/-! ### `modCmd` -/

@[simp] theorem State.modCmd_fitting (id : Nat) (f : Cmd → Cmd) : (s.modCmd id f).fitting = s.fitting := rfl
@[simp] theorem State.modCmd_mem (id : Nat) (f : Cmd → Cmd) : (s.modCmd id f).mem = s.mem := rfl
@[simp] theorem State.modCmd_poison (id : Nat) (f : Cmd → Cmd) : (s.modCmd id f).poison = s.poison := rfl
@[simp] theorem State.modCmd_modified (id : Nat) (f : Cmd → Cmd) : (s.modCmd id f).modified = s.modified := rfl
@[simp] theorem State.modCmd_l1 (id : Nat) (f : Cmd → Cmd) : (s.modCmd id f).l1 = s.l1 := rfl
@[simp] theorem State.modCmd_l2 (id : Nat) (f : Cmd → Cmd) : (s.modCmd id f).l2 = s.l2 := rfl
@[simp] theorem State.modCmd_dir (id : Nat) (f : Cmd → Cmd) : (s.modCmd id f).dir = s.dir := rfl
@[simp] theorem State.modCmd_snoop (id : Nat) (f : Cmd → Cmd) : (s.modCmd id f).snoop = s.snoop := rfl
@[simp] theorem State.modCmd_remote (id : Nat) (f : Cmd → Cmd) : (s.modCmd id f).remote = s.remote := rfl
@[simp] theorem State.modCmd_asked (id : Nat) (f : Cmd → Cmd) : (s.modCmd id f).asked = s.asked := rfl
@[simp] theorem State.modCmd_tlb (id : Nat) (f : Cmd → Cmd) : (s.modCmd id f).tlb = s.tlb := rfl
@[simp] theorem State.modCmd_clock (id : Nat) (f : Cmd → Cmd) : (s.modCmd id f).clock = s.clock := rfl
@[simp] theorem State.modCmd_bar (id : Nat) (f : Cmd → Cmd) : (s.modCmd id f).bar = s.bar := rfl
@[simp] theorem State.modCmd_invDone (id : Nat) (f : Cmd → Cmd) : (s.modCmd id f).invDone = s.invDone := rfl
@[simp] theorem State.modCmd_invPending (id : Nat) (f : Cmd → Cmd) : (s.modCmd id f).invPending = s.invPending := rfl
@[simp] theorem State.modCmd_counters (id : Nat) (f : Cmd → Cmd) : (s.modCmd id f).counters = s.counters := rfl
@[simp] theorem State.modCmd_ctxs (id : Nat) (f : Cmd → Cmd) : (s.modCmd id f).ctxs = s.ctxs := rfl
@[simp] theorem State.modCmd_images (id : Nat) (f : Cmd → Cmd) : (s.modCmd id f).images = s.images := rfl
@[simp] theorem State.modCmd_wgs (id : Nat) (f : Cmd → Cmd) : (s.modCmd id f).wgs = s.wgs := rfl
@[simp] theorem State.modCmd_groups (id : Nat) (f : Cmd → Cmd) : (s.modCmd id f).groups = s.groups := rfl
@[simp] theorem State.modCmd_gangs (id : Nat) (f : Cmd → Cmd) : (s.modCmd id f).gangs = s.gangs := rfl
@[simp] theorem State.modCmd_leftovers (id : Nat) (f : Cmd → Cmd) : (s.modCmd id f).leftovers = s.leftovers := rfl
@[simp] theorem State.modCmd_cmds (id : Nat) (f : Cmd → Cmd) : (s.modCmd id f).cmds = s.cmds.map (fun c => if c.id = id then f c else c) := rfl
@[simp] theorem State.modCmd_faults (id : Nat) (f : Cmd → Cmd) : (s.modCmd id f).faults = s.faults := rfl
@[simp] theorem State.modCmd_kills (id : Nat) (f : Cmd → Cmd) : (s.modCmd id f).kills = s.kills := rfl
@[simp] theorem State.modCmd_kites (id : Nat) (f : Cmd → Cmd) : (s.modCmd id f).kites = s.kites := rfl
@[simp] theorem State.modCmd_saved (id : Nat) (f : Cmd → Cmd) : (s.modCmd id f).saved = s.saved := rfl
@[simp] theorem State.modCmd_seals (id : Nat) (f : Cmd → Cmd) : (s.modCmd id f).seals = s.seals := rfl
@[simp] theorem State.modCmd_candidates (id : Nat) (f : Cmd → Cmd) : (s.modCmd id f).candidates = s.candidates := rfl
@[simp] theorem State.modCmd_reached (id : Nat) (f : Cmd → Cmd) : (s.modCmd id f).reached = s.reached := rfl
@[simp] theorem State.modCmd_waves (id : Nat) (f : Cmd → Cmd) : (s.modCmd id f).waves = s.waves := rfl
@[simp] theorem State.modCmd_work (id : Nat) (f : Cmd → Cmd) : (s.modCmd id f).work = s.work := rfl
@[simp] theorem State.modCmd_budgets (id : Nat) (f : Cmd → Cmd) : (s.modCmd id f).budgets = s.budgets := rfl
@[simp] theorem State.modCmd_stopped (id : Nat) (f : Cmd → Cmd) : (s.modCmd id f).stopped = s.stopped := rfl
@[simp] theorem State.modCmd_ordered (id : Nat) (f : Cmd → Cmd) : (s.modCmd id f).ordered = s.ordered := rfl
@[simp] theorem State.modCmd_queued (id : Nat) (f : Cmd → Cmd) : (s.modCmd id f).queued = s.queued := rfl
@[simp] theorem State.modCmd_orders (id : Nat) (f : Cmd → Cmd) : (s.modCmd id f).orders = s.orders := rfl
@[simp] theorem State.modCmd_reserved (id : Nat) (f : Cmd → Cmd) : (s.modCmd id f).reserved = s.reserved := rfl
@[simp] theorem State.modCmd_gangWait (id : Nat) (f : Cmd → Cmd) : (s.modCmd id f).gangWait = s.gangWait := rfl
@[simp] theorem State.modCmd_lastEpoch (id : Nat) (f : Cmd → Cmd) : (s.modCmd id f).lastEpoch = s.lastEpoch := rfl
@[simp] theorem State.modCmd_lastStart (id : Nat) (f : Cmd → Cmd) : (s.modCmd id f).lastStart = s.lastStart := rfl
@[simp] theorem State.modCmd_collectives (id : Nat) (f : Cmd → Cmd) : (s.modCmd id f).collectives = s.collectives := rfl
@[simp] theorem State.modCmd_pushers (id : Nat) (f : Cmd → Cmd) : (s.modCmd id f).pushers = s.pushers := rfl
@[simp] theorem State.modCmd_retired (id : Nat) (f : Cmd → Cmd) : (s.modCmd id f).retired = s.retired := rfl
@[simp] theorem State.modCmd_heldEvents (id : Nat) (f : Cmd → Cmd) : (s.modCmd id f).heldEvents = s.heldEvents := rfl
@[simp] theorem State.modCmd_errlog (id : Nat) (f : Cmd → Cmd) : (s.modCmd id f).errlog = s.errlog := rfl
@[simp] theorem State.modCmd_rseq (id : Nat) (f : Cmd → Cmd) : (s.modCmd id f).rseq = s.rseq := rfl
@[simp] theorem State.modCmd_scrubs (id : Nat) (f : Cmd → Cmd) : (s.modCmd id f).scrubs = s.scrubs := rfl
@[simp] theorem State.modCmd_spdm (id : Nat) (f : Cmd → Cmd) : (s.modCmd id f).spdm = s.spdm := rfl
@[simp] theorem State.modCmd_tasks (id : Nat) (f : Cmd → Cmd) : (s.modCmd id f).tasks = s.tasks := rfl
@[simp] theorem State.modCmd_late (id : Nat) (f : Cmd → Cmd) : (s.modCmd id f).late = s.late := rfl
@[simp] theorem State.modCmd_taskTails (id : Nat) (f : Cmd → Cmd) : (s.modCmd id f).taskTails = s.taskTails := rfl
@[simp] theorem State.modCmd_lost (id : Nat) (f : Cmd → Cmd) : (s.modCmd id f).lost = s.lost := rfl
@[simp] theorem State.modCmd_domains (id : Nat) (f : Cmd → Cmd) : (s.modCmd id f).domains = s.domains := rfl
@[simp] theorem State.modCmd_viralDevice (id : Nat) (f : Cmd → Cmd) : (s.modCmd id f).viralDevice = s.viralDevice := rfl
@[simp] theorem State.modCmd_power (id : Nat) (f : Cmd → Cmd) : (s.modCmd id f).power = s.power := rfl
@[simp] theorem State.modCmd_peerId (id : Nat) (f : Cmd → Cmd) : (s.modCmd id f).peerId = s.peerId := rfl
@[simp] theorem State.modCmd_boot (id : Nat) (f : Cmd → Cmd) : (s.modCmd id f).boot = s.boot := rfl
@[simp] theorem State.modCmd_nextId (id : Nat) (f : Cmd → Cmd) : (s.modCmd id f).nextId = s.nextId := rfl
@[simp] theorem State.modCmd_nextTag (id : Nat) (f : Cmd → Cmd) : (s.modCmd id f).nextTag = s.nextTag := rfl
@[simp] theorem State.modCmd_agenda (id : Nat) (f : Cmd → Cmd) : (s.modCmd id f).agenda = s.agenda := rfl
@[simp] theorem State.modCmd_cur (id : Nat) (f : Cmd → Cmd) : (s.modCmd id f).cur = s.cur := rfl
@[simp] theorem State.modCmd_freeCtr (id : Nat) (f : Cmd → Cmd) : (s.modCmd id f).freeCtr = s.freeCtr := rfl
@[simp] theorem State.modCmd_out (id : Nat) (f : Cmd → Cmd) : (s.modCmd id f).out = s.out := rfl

● WHAT YOU SHOULD DO
Can you repeat, word for word, every line above from the one containing "s.dir := rfl" down to the one containing "s.snoop := rfl", including both?

● REPLY TO THE TASK
@[simp] theorem State.modCmd_dir (id : Nat) (f : Cmd → Cmd) : (s.modCmd id f).dir = s.dir := rfl
@[simp] theorem State.modCmd_snoop (id : Nat) (f : Cmd → Cmd) : (s.modCmd id f).snoop = s.snoop := rfl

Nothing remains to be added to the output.